Q: More men moving into the workforce than women; are women dropping out because they’re opting out, choosing family?
A: This is the “faulty NYT studies” question. It’s not true that they’re choosing not to go into the workforce. Women who do go in to the workforce tend to be the happiest ones, more so than men; if we can get them through college and into a job, chances are they’ll be happy there.
Q: Why are girls getting better math grades, but lower test scores?
A: Test scores tend to correllate with confidence; course work is more correllated with knowledge. But this high school problem (grading and evaluating largely on test scores, as well as what’s noted above,) really is a problem, because it means girls are already behind when they’re applying to engineering schools.
Comments
Regarding the “comfy home base” thing: I think the idea here is to provide “safe spaces”, either formal (women in computing groups, peer mentoring) or informal (female students feel comfortable coming to your office for small talk or to vent). That way, even if women are in the vast minority, they don’t feel so much like strangers in a strange land, because they know there is a person or a group of people that intrinsically understand what they are going through and in front of whom they can let down their guard. The whole letting down of your guard thing is very important: it’s really hard to feel like you have to be “on” all the time, and it can make the impostor syndrome worse.
In a department like mine, where the number of women is appallingly low (1 faculty, single-digit female majors), the “safe space” strategy is extremely important—-there is no critical mass, so this is the closest we can get to any sort of comfort zone within the department.
And your last point: “Convincing one woman to major, or not drop out, is worthwhile.” I agree 100%! Every new major is a major victory.
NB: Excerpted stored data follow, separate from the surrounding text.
/-- next() of R59 on a LINE axis of height h. -/
def lineNext (step h t : Nat) : Nat :=
  let f := t / 2 ^ 20
  let l := t % 2 ^ 20
  if l ≥ h then (2 ^ 20 * (f + 1) + min step h) % 2 ^ 64 else (2 ^ 20 * f + min (l + step) h) % 2 ^ 64

/-- next() until the target is not reached: target and steps taken. -/
def lineRearm (step h a : Nat) : Nat → Nat → Nat → Nat × Nat
  | 0, t, k => (t, k)
  | fuel + 1, t, k =>
    let t := lineNext step h t
    if reached a t then lineRearm step h a fuel t (k + 1) else (t, k + 1)

/-- The next target of a repeating tack and how many lattice points it moves (R59, R61). Whole frames of a LINE axis that
lie behind are counted at once. -/
def State.rearm (s : State) (n a : Nat) (back : Bool) : Nat × Nat :=
  let t := s.tkTarget n
  let st := s.tkStep n
  let ax := s.tkAxis n
  if s.axType ax = 2 then
    let h := s.axScale ax
    let df := (a / 2 ^ 20 + 2 ^ 44 - t / 2 ^ 20) % 2 ^ 44
    if df ≤ 1 then lineRearm st h a (2 ^ 21) t 0
    else
      let k1 := linePoints st h (t % 2 ^ 20)
      let per := linePoints st h (min st h)
      let t2 := 2 ^ 20 * (t / 2 ^ 20 + df) + min st h
      let k2 := k1 + (df - 1) * per
      if reached a (t2 % 2 ^ 64) then lineRearm st h a (2 ^ 21) (t2 % 2 ^ 64) k2 else (t2 % 2 ^ 64, k2)
  else if back then
    let d := sub64 (sub64 t st) a
    let k := (d - 1) / st + 1
    (ofSigned 64 ((t : Int) - (k * st : Nat)), k)
  else
    let k := sub64 a t / st + 1
    ((t + k * st) % 2 ^ 64, k)

/-- After a firing or a miss a one-shot tack disarms and a repeating one moves on (R59); e is the axis value that the
next placement counts from. -/
def State.afterFire (s : State) (n a e : Nat) (back : Bool) : State :=
  if s.tkStep n = 0 then s.disarm n
  else
    let (t, k) := s.rearm n a back
    let s := s.setWord64 (rTack n 0) t
    let s := if k > 1 then (s.bumpBy (rTack n 0x3C) (k - 1)).setBit (rTack n 0x28) 4 true else s
    { s with phx.tk := fmPut s.phx.tk n ⟨false, false, false, e, false⟩ }

/-- LATE, MISSED and STEP_CROSSED describe the last outcome (R51). -/
def State.outcomeFlags (s : State) (n : Nat) (late missed disc : Bool) : State :=
  ((s.setBit (rTack n 0x28) 1 late).setBit (rTack n 0x28) 2 missed).setBit (rTack n 0x28) 3 disc

/-- The WPE is told of a firing or a miss of its two tacks (10_planning_engine.md R335). -/
def State.signalWpe (s : State) (n t : Nat) (missed : Bool) : State :=
  let s := if n = s.cycleTack then { s with wpe.cycleSig := some (t, missed) } else s
  if n = s.deadlineTack && !missed then { s with wpe.deadlineSig := some t } else s

/-- The time of a pin edge: domain and ns. An edge of a TIME axis lies at its target; when the evaluation after the
arming, within 16 ns of it (R55), comes after T - 32 ns with T still ahead, the edge lies 32 to 36 ns after that evaluation
(R67). Both times are open values. -/
def State.edgeTime (s : State) (n t a : Nat) : Nat × Nat × Bool × State :=
  let ax := s.tkAxis n
  if s.axType ax = 0 then
    let e := match fmGet s.phx.tk n with | some k => k.armVal | none => a
    let clk := s.axSel ax % 4
    let d := sub64 t e
    if reached e t then (clk, a, false, s)
    else if d ≥ 48 then (clk, t, false, s)
    else
      let (f, s) := s.takeFree
      let (g, s) := s.takeFree
      let k := f % min 17 d
      if d ≥ k + 32 then (clk, t, false, s) else (clk, e + k + 32 + g % 5, true, s)
  else (4, s.now / 4, false, s)

/-- Edges handed to the pin placer. -/
def State.addEdges (s : State) (l : List PinEdge) : State := { s with phx.edges := s.phx.edges ++ l }

/-- What comes of an action at its firing: done, failed with a code, or a failed check. -/
inductive ActResult where
  | done
  | failed (code : Nat)
  | checkFailed
  deriving DecidableEq, Repr

/-- The action of a firing (R52): pin actions go to the placer, the others but NONE and CHECK enter the dispatch queue. -/
def State.act (s : State) (n t a : Nat) : State × ActResult :=
  let cfg := s.word (rTack n 0x10)
  let act := bitsOf cfg 15 12
  let a0 := s.word (rTack n 0x14)
  let a1 := s.word (rTack n 0x18)
  let owned := bitOf cfg 22
  let owner := bitsOf cfg 21 16
  if pinAction act then
    let pin := a0 % 16
    let s := if act = 7 then { s with sfe.fsync := fmPut s.sfe.fsync (bitsOf a0 9 4) s.recordTime.1, sfe.fsyncSeen := insertNat (bitsOf a0 9 4) s.sfe.fsyncSeen } else s
    if !s.pinOk pin owned owner then (s, .failed 2)
    else
      let (dom, tm, lateEdge, s) := s.edgeTime n t a
      let s := if lateEdge then s.setWord64 (rTack n 0x20) (tm - t) else s
      let s := s.addEdges [PinEdge.mk pin dom tm (decide (act ≠ 2)) n]
      let s := if act = 3 || act = 7 then s.addEdges [PinEdge.mk pin dom (tm + a1) false n] else s
      (s, .done)
  else if act = 0 then (s, .done)
  else if act = 8 then
    let ok := match fmGet s.phx.tk n with | some k => k.event | none => false
    if ok then (s, .done)
    else
      let s := (s.setBit (rTack n 0x28) 6 true).orWord rPhxIrq 8
      let c := bitsOf a0 6 4
      (s.fault 0x1B (if c = 3 || c = 4 || c = 5 then c else 1) (mPhx 0) n 0, .checkFailed)
  else
    let gen := if owned then s.word (blkBase bATU + 0x10000 + owner * 0x40 + 4) % 65536 else 0
    let s := { s with phx.queue := s.phx.queue ++ [PhxAct.mk n act a0 a1 t owned owner gen] }
    (s.setFld (rPhx 4) 24 16 s.phx.queue.length, .done)

/-- A tack found due fires (R57, R58): flags, counts, action, FIFO entry and re-arming. -/
def State.fire (s : State) (n a t late e : Nat) (isLate disc back : Bool) : State :=
  let cfg := s.word (rTack n 0x10)
  let s := (s.outcomeFlags n isLate false disc).setBit (rTack n 0x28) 0 true
  let s := if s.tkBidir n then s.setBit (rTack n 0x28) 9 back else s
  let s := s.bump (rTack n 0x38)
  let s := (s.setWord64 (rTack n 0x20) late).setWord64 (rTack n 0x30) s.recordTime.1
  let (s, res) := s.act n t a
  let s := s.phxEvent 0 n
  let s := s.signalWpe n t false
  let s := if bitOf cfg 3 then s.orWord rPhxIrq 1 else s
  let s := if isLate && bitOf cfg 4 then s.orWord rPhxIrq 2 else s
  let lateRec := s.word64 (rTack n 0x20)
  let s :=
    match res with
    | .failed code => (s.failFlags n code).pushEvt 4 n lateRec
    | .checkFailed => s.pushEvt 3 n lateRec
    | .done =>
      if isLate && (bitOf cfg 3 || bitOf cfg 4) then s.pushEvt 1 n lateRec
      else if !isLate && bitOf cfg 3 then s.pushEvt 0 n lateRec
      else s
  s.afterFire n a e back

/-- A LATE tack beyond its limit under SKIP_LATE misses (R57, R58). -/
def State.miss (s : State) (n a t late : Nat) (disc back : Bool) : State :=
  let cfg := s.word (rTack n 0x10)
  let s := (s.outcomeFlags n false true disc).bump (rTack n 0x3C)
  let s := if s.tkBidir n then s.setBit (rTack n 0x28) 9 back else s
  let s := (s.setWord64 (rTack n 0x20) late).setWord64 (rTack n 0x30) s.recordTime.1
  let s := s.signalWpe n t true
  let s := if bitOf cfg 4 then (s.orWord rPhxIrq 4).pushEvt 2 n late else s
  let s := s.fault 0x1B (if bitOf cfg 5 then 3 else 1) (mPhx 0) n 0
  s.afterFire n a a back
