-- ==== Sys2Proof/Machine/CellNms.lean ====
section
/-! DEFINITION. The detection post-processor NMS (08_window_operators.md R273 to R282), and how long routines complete and
stop (07_tensor_and_long_ops.md R244, R252 to R255). -/

namespace Sys2Proof.Machine

/-! FP32 values that carry the flags raised on their way. -/

abbrev FV := Nat × Nat

def FV.of (v : Nat) : FV := (v, 0)
def fv2 (f : Nat → Nat → Nat × Nat) (a b : FV) : FV := let (v, g) := f a.1 b.1; (v, a.2 ||| b.2 ||| g)
def vadd : FV → FV → FV := fv2 (fadd 0)
def vsub : FV → FV → FV := fv2 (fsub 0)
def vmul : FV → FV → FV := fv2 (fmul 0)
def vdiv : FV → FV → FV := fv2 (fdiv 0)
def vmin : FV → FV → FV := fv2 fun a b => (fminmax false a b, 0)
def vmax : FV → FV → FV := fv2 fun a b => (fminmax true a b, 0)
def fv1 (f : Nat → Nat × Nat) (a : FV) : FV := let (v, g) := f a.1; (v, a.2 ||| g)
/-- ex(u) of R275. -/
def vex (u : FV) : FV := fv1 fex2 (vmul u (FV.of 0x3FB8AA3B))
def vhalf : FV := FV.of 0x3F000000

/-! Scores and candidates (R275). -/

structure Cand where
  box : Nat
  cls : Nat
  score : Nat
  deriving DecidableEq, Repr

/-- The score of a raw element. -/
def nmsScore (b : List Byte) (raw : Nat) : FV :=
  let (v, f) := numDecode (leAt b 8 1) raw
  let x := vmul ((r32 0 v).1, f) (FV.of (leAt b 0x64 4))
  if bitOf (leAt b 7 1) 0 then vdiv (FV.of 0x3F800000) (vadd (FV.of 0x3F800000) (vex (fsignSet x.1 true, x.2))) else x

/-- Rank order: higher score, lower box, lower class. -/
def candBefore (x y : Cand) : Bool :=
  flt y.score x.score || (feq x.score y.score && (decide (x.box < y.box) || (decide (x.box = y.box) && decide (x.cls < y.cls))))

/-- The scores of box i from class k on, n of them: candidates and flags, or a fault. -/
def State.nmsBox (s : State) (c : Nat) (b : List Byte) (i : Nat) : Nat → Nat → List Cand → Nat →
    State × Except (Nat × Nat) (List Cand × Nat)
  | 0, _, acc, fl => (s, .ok (acc, fl))
  | n + 1, k, acc, fl =>
    if bitOf (leAt b 7 1) 2 && k = 0 then s.nmsBox c b i n 1 acc fl
    else
      let z := elemBits (leAt b 8 1) / 8
      let a := leAt b 0x10 8 + i * leAt b 0x38 4 + k * z
      match s.rdLoc c (!bitOf (leAt b 7 1) 3) a z with
      | (s, .error f) => (s, .error f)
      | (s, .ok (l, bad)) =>
        if bad then (s, .error (excPOISON, a))
        else
          let v := nmsScore b (leNat l)
          s.nmsBox c b i n (k + 1) (if fle (leAt b 0x40 4) v.1 then acc ++ [⟨i, k, v.1⟩] else acc) (fl ||| v.2)

/-- The candidates of n boxes from i on. -/
def State.nmsCands (s : State) (c : Nat) (b : List Byte) : Nat → Nat → List Cand → Nat →
    State × Except (Nat × Nat) (List Cand × Nat)
  | 0, _, acc, fl => (s, .ok (acc, fl))
  | n + 1, i, acc, fl =>
    match s.nmsBox c b i (leAt b 4 2) 0 [] 0 with
    | (s, .error f) => (s, .error f)
    | (s, .ok (l, g)) => s.nmsCands c b n (i + 1) (acc ++ l) (fl ||| g)

/-! Boxes (R274, R276). -/

/-- Values of a kind's anchor record and regression row. -/
def anchorVals : Nat → Nat | 0 => 4 | 1 => 3 | 2 => 6 | _ => 8
def deltaVals : Nat → Nat | 0 => 4 | 1 => 4 | 2 => 5 | _ => 7
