/-! Triangles (R365). -/

/-- An FP32 value as an integer multiple of 2^-149 when finite. -/
def fixOf (a : Nat) : Option Int :=
  match f32 a with
  | .fin neg m e => some (scaledInt neg m e (-149))
  | _ => none

/-- n / d rounded to the nearest integer, ties to even. -/
def rneDiv (n d : Int) : Int :=
  let q := n / d
  let r := n % d
  if 2 * r < d then q else if 2 * r > d then q + 1 else if q % 2 = 0 then q else q + 1

/-- A coordinate in 1/256 pixel, none where it is not finite or lies outside plus or minus 32,768. -/
def snapCoord (a : Nat) : Option Int :=
  match fixOf a with
  | none => none
  | some v => if v > 32768 * 2 ^ 149 || v < -32768 * 2 ^ 149 then none else some (rneDiv v (2 ^ 141))

def triArea (t : RasTri) : Int :=
  let x (i : Nat) := t.x.getD i 0
  let y (i : Nat) := t.y.getD i 0
  (x 1 - x 0) * (y 2 - y 0) - (x 2 - x 0) * (y 1 - y 0)

/-- A triangle from its 48 bytes; none where it is culled. Counter-clockwise is seen with Y downwards: PRESUMED (log 140). -/
def triOf (l : List Byte) (prim st : Nat) : Option RasTri :=
  let v (i o : Nat) : Nat := leAt l (16 * i + o) 4
  let xs := [0, 1, 2].map fun i => snapCoord (v i 0)
  let ys := [0, 1, 2].map fun i => snapCoord (v i 4)
  let fin := [0, 1, 2].all fun i => (fixOf (v i 8)).isSome && match fixOf (v i 12) with | some w => decide (w > 0) | none => false
  if !fin || xs.any Option.isNone || ys.any Option.isNone then none
  else
    let t : RasTri := ⟨prim, st, xs.map fun x => x.getD 0, ys.map fun y => y.getD 0, [v 0 8, v 1 8, v 2 8], [v 0 12, v 1 12, v 2 12]⟩
    let a := triArea t
    let front := if bitOf st 4 then decide (a < 0) else decide (a > 0)
    let cull := bitsOf st 3 2
    if a = 0 || (cull = 1 && !front) || (cull = 2 && front) then none else some t

/-- Tiles of 32 by 32 pixels that the bounding box touches, inside the target: columns and rows. -/
def triTiles (t : RasTri) (w h : Nat) : (Nat × Nat) × (Nat × Nat) :=
  let lo (l : List Int) : Int := l.foldl min (l.headD 0)
  let hi (l : List Int) : Int := l.foldl max (l.headD 0)
  let rng (l : List Int) (n : Nat) : Nat × Nat :=
    let a := max 0 (lo l / 8192)
    let b := min (n - 1 : Int) (hi l / 8192)
    if b < a then (0, 0) else (a.toNat, b.toNat + 1)
  (rng t.x (ceilDiv w 32), rng t.y (ceilDiv h 32))

/-- STATE keeps R362. -/
def drawStateOk (st : Nat) : Bool := decide (st < 256 ∧ bitsOf st 3 2 ≠ 3 ∧ bitsOf st 7 5 ≤ 4)

/-- A triangle is binned, or dropped once the bin area is full (R364, R369). -/
def State.binTri (s : State) (f : Nat) (p : RasPass) (t : RasTri) : State × RasPass × Option AccErr :=
  let tiles := triTiles t (leAt p.desc 0 2) (leAt p.desc 2 2)
  let n := 64 + 8 * ((tiles.1.2 - tiles.1.1) * (tiles.2.2 - tiles.2.1))
  if p.full then (s, p, none)
  else if p.used + n > leAt p.desc 0x1C 4 then
    (((s.orWord rRasIrq 4).fault 0x1E 1 (mRas f) f 0), { p with full := true }, none)
  else
    let (l, s) := s.freeBytes n
    match s.wrLong (s.feOwner f) (mRas f) (leAt p.desc 0x20 8 + p.used) l false with
    | (s, some e) => (s, p, some e)
    | (s, none) => (s, { p with tris := p.tris ++ [t], used := p.used + n }, none)

/-- The triangles of a DRAW in order, until an access fails (R362, R365): first index, triangles left. -/
def State.drawTris (s : State) (f base start st : Nat) (p : RasPass) (i : Nat) : Nat → State × RasPass × Option AccErr
  | 0 => (s, p, none)
  | n + 1 =>
    match s.rdLong (s.feOwner f) (mRas f) (base + i * 48) 48 with
    | (s, .error e) => (s, p, some e)
    | (s, .ok (v, bad)) =>
      match if bad then none else triOf v ((start + i) % 2 ^ 32) st with
      | none => (s.bump (rFe f 0x28)).drawTris f base start st p (i + 1) n
      | some t =>
        match s.binTri f p t with
        | (s, p, some e) => (s, p, some e)
        | (s, p, none) => s.drawTris f base start st p (i + 1) n

def execDraw (fe : Fin 2) (s : State) : Host.Outcome State Fault Refusal :=
  .next (s.feRun fe 2 [(0x18, 8)] fun s l =>
    let n := leAt l 4 4
    let st := leAt l 0x10 4
    if n = 0 || n > 16777216 || leAt l 8 8 % 16 ≠ 0 || !drawStateOk st then (s, 2)
    else
      match (s.feOf fe).pass with
      | none => (s, 3)
      | some p =>
        match s.drawTris fe (leAt l 8 8) (leAt l 0x14 4) st p 0 n with
        | (s, p, e) => (s.setPass fe (some p), match e with | some e => accCode e | none => 0))

/-! Visibility (R365 to R367). -/

/-- An exact quotient of integers rounded to FP32 by RNE. -/
def fOfQuot (n d : Int) : Nat :=
  let neg := decide (n < 0) != decide (d < 0)
  let a := 2 ^ 200 * n.natAbs
  let b := max 1 d.natAbs
  (numRoundMag 0 0 neg (a / b) (-200) (a % b ≠ 0) 0).1

/-- The edge function of an edge at a point, and whether a point on the edge is covered (top-left rule), for a triangle of
positive area. -/
def edgeAt (ax ay bx by' px py : Int) : Int := (bx - ax) * (py - ay) - (by' - ay) * (px - ax)
def topLeft (ax ay bx by' : Int) : Bool := (by' = ay && bx > ax) || by' < ay

/-- What triangle t gives at pixel (x, y): none where it does not cover the centre, else z, B1 and B2. The quotients are
rounded once: DEDUCED (log 141). -/
def triAt (t : RasTri) (x y : Nat) : Option (Nat × Nat × Nat) :=
  let a := triArea t
  let px : Int := 256 * x + 128
  let py : Int := 256 * y + 128
  let i1 := if a > 0 then 1 else 2
  let i2 := if a > 0 then 2 else 1
  let v (i : Nat) : Int × Int := (t.x.getD i 0, t.y.getD i 0)
  let e (p q : Nat) : Int := edgeAt (v p).1 (v p).2 (v q).1 (v q).2 px py
  let inside (p q : Nat) : Bool := e p q > 0 || (e p q = 0 && topLeft (v p).1 (v p).2 (v q).1 (v q).2)
  if !(inside 0 i1 && inside i1 i2 && inside i2 0) then none
  else
    let area : Int := a.natAbs
    let wa := e i2 0
    let wb := e 0 i1
    let w1 := if i1 = 1 then wa else wb
    let w2 := if i1 = 1 then wb else wa
    let w0 := area - w1 - w2
    let s1 := fOfQuot w1 area
    let s2 := fOfQuot w2 area
    let z (i : Nat) := t.z.getD i 0
    let zz := (fadd 0 (fadd 0 (z 0) (fmul 0 s1 (fsub 0 (z 1) (z 0)).1).1).1 (fmul 0 s2 (fsub 0 (z 2) (z 0)).1).1).1
    let iw (i : Nat) : Int := (fixOf (t.w.getD i 0)).getD 1
    let den := w0 * iw 0 + w1 * iw 1 + w2 * iw 2
    let b (w k : Int) : Nat := (clampInt (rneDiv (65536 * (w * k)) (max 1 den)) 0 65535).toNat
    some (zz, b w1 (iw 1), b w2 (iw 2))

/-- DEPTH_FUNC (R362). -/
def depthTest (st z d : Nat) : Bool :=
  match bitsOf st 7 5 with
  | 0 => flt z d
  | 1 => fle z d
  | 2 => flt d z
  | 3 => fle d z
  | _ => true

/-- A pixel after the OPAQUE triangles: depth and the visible triangle with its barycentrics. -/
def pixelVis (ts : List RasTri) (zc x y : Nat) : Nat × Option (Nat × Nat × Nat) :=
  ts.foldl (fun (acc : Nat × Option (Nat × Nat × Nat)) t =>
    if !bitOf t.st 0 then acc
    else
      match triAt t x y with
      | none => acc
      | some (z, b1, b2) =>
        if depthTest t.st z acc.1 then (if bitOf t.st 1 then z else acc.1, some (t.prim, b1, b2)) else acc) (zc, none)

/-- What a tile yields: visibility bytes, fragment records in order, and whether an OPAQUE triangle is visible. -/
def tileVis (p : RasPass) (tx ty : Nat) : List Byte × List (List Byte) × Bool :=
  let w := leAt p.desc 0 2
  let h := leAt p.desc 2 2
  let zc := leAt p.desc 4 4
  let ts := p.tris.filter fun t =>
    let r := triTiles t w h
    decide (r.1.1 ≤ tx ∧ tx < r.1.2 ∧ r.2.1 ≤ ty ∧ ty < r.2.2)
  let inTarget (k : Nat) : Bool := decide (tx * 32 + k % 32 < w) && decide (ty * 32 + k / 32 < h)
  let px := (List.range 1024).map fun k =>
    if inTarget k then pixelVis ts zc (tx * 32 + k % 32) (ty * 32 + k / 32) else (zc, none)
  let vis := px.flatMap fun q =>
    match q.2 with
    | some (id, b1, b2) => leBytes 4 id ++ leBytes 2 b1 ++ leBytes 2 b2
    | none => leBytes 4 0xFFFFFFFF ++ zeroBytes 4
  let frags := (ts.filter fun t => !bitOf t.st 0).flatMap fun t =>
    ((List.range 1024).zip px).filterMap fun q =>
      if !inTarget q.1 then none
      else
        match triAt t (tx * 32 + q.1 % 32) (ty * 32 + q.1 / 32) with
        | none => none
        | some (z, b1, b2) =>
          if depthTest t.st z q.2.1 then
            some (leBytes 4 t.prim ++ leBytes 2 b1 ++ leBytes 2 b2 ++ leBytes 2 q.1 ++ zeroBytes 6)
          else none
  (vis, frags, px.any fun q => q.2.isSome)

/-- What END_PASS has written so far: next fragment record, work-list entries, overflows met, access error. -/
structure PassOut where
  s : State
  next : Nat
  list : List Byte
  fragOvf : Bool
  err : Option AccErr
  deriving DecidableEq

/-- One tile's outputs (R367, R369). -/
def passTile (f : Nat) (p : RasPass) (n : Nat) (o : PassOut) : PassOut :=
  if o.err.isSome then o
  else
    let tw := ceilDiv (leAt p.desc 0 2) 32
    let (vis, frags, opq) := tileVis p (n % tw) (n / tw)
    let room := leAt p.desc 0x18 4 - o.next
    let kept := frags.take room
    let ovf := decide (frags.length > room)
    let s := if ovf then (o.s.bumpBy (rFe f 0x2C) (frags.length - room)).orWord rRasIrq 4 else o.s
    match s.wrLong (s.feOwner f) (mRas f) (leAt p.desc 8 8 + 8192 * n) vis false with
    | (s, some e) => { o with s := s, err := some e }
    | (s, none) =>
      match s.wrLong (s.feOwner f) (mRas f) (leAt p.desc 0x10 8 + o.next * 16) kept.flatten false with
      | (s, some e) => { o with s := s, err := some e }
      | (s, none) =>
        let ent := if opq || !frags.isEmpty then
            leBytes 4 n ++ leBytes 4 o.next ++ leBytes 4 kept.length ++ leBytes 4 (b2n opq + 2 * b2n ovf + 4 * b2n p.full)
          else []
        { o with s := s, next := o.next + kept.length, list := o.list ++ ent, fragOvf := o.fragOvf || ovf }

/-- The outputs of every tile of a pass, in tile order (R367). -/
def State.passTiles (s : State) (f : Nat) (p : RasPass) : PassOut :=
  (List.range (ceilDiv (leAt p.desc 0 2) 32 * ceilDiv (leAt p.desc 2 2) 32)).foldl (fun o k => passTile f p k o)
    ⟨s, 0, [], false, none⟩

/-- A release made by a front end as a master of its owner (R363). -/
def State.feRelease (s : State) (f slot param : Nat) : State :=
  (s.release slot (mRas f) (s.bit (rRelSlot slot 0) 14 && decide (s.fld (rRelSlot slot 0) 13 8 = s.fld (rFe f 0) 5 0)) param 0).1

def execEndPass (fe : Fin 2) (s : State) : Host.Outcome State Fault Refusal :=
  .next (s.feRun fe 3 [(6, 2), (0x10, 16)] fun s l =>
    let slot := leAt l 4 2
    if slot ≥ 4096 || leAt l 8 8 % 64 ≠ 0 then (s, 2)
    else
      match (s.feOf fe).pass with
      | none => (s, 3)
      | some p =>
        let o := s.passTiles fe p
        match o.err with
        | some e => (o.s, accCode e)
        | none =>
          match o.s.wrLong (s.feOwner fe) (mRas fe) (leAt l 8 8 + 16) o.list false with
          | (s, some e) => (s, accCode e)
          | (s, none) =>
            match s.wrLong (s.feOwner fe) (mRas fe) (leAt l 8 8) (leBytes 4 (o.list.length / 16) ++ zeroBytes 12) false with
            | (s, some e) => (s, accCode e)
            | (s, none) =>
              let bin := p.full && !o.list.isEmpty
              let s := (s.setPass fe none).bump (rFe fe 0x30)
              let s := if bin || o.fragOvf then s.feEvent fe 2 (b2n bin + 2 * b2n o.fragOvf) p.id else s
              (s.feRelease fe slot p.id, 0))

def execRelease (fe : Fin 2) (s : State) : Host.Outcome State Fault Refusal :=
  .next (s.feRun fe 4 [(6, 2), (0xC, 20)] fun s l =>
    if leAt l 4 2 ≥ 4096 then (s, 2) else (s.feRelease fe (leAt l 4 2) (leAt l 8 4), 0))

/-- WAIT_MEM reads its address: consumed once the value is reached, else WAITING (R362). -/
def State.waitMem (s : State) (f : Nat) (polling : Bool) : State :=
  if s.bit (rFe f 0x18) 1 != polling then s
  else
    match s.feFetch f 5 with
    | (s, none) => s
    | (s, some l) =>
      if !zeroAt l 1 7 || !zeroAt l 0x18 8 || leAt l 8 8 % 8 ≠ 0 then s.feError f 2
      else
        match s.rdV (s.feOwner f) (mRas f) 1 (leAt l 8 8) 8 with
        | (s, .error e) => s.feError f (accCode e)
        | (s, .ok (v, bad)) =>
          if bad then s.feError f 5 else if leNat v ≥ leAt l 0x10 8 then s.feNext f else s.setBit (rFe f 0x18) 1 true

def execWaitMem (fe : Fin 2) (s : State) : Host.Outcome State Fault Refusal := .next (s.waitMem fe false)
def execWaitMemPoll (fe : Fin 2) (s : State) : Host.Outcome State Fault Refusal := .next (s.waitMem fe true)

def execSignalMem (fe : Fin 2) (s : State) : Host.Outcome State Fault Refusal :=
  .next (s.feRun fe 6 [(4, 4), (0x18, 8)] fun s l =>
    if leAt l 8 8 % 8 ≠ 0 then (s, 2)
    else
      match s.wrV (s.feOwner fe) (mRas fe) (leAt l 8 8) (sliceBytes l 0x10 8) false with
      | (s, some e) => (s, accCode e)
      | (s, none) => (s, 0))

/-! Splats (R375, R376). -/

/-- The descriptor keeps R375. -/
def splatOk (d : List Byte) : Bool :=
  let n := leAt d 8 4
  let c := leAt d 0xC 2
  let fm := leAt d 0xE 1
  let fl := leAt d 0xF 1
  decide (1 ≤ n ∧ n ≤ 16777216 ∧ 1 ≤ c ∧ c ≤ 256 ∧ fl < 8) && (fm == 0 || fm == 2 || fm == 3) && !(bitOf fl 1 && bitOf fl 2) &&
    decide (1 ≤ leAt d 0x1C 2 ∧ leAt d 0x1C 2 ≤ 4096 ∧ 1 ≤ leAt d 0x1E 2 ∧ leAt d 0x1E 2 ≤ 4096) &&
    decide (4 * (c + b2n (bitOf fl 2)) ≤ leAt d 0x28 4) && zeroAt d 0x2C 4 && zeroAt d 0x50 16

/-- The floor of an FP32 value, none where it is not finite. -/
def floorOf (a : Nat) : Option Int := (fixOf a).map fun v => v / 2 ^ 149

/-- Cells and weights of a point (R376). -/
def splatCells (bil : Bool) (gx gy : Nat) : List (Option (Int × Int) × Nat) :=
  if !bil then
    [((match floorOf gx, floorOf gy with | some x, some y => some (x, y) | _, _ => none), 0x3F800000)]
  else
    let ax := (fsub 0 gx 0x3F000000).1
    let ay := (fsub 0 gy 0x3F000000).1
    match floorOf ax, floorOf ay with
    | some x, some y =>
      let fx := (fsub 0 ax (fOfInt x)).1
      let fy := (fsub 0 ay (fOfInt y)).1
      let nx := (fsub 0 0x3F800000 fx).1
      let ny := (fsub 0 0x3F800000 fy).1
      [(some (x, y), (fmul 0 nx ny).1), (some (x + 1, y), (fmul 0 fx ny).1), (some (x, y + 1), (fmul 0 nx fy).1),
        (some (x + 1, y + 1), (fmul 0 fx fy).1)]
    | _, _ => [(none, 0), (none, 0), (none, 0), (none, 0)]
That’s why targeted recruiting is so important and vital: “I see you’re doing well/seem to like this stuff; why not take the next class? I think you’d do well!” A simple statement, but one that can yield such powerful results.
OK, I’m done hijacking your comments now. :)
Posted by: Jane | December 14, 2005 12:52 PM
I think the challenge for CS is reaching the girls who care about what happens “under the hood” or teaching girls how interesting that can be, by applying it to real life applications, as Maria suggests.
Sounds like a fascinating talk.
Posted by: Amanda | December 14, 2005 1:33 PM
Posted by: Audrey | December 14, 2005 10:54 PM
Posted by: Jake | December 15, 2005 3:44 AM
Boys who learn to program early do so to create computer games.
Boys monopolize access to computer at school and at home.
Where did you discover these truths? Was there research? Girls who learn to program early do so to create what? What does it matter to a girl without brothers if the kid across the steet monopolizes his computer?
Programming is a lot of fun, and it’s too bad more women don’t discover that. They find other things that are a lot of fun that I don’t. I wonder if in women-dominated fields if they spend as much time wondering why more men aren’t there as we do wondering where the women are? I’m pretty sure that whatever they think the causes are it won’t change the attractiveness of the field.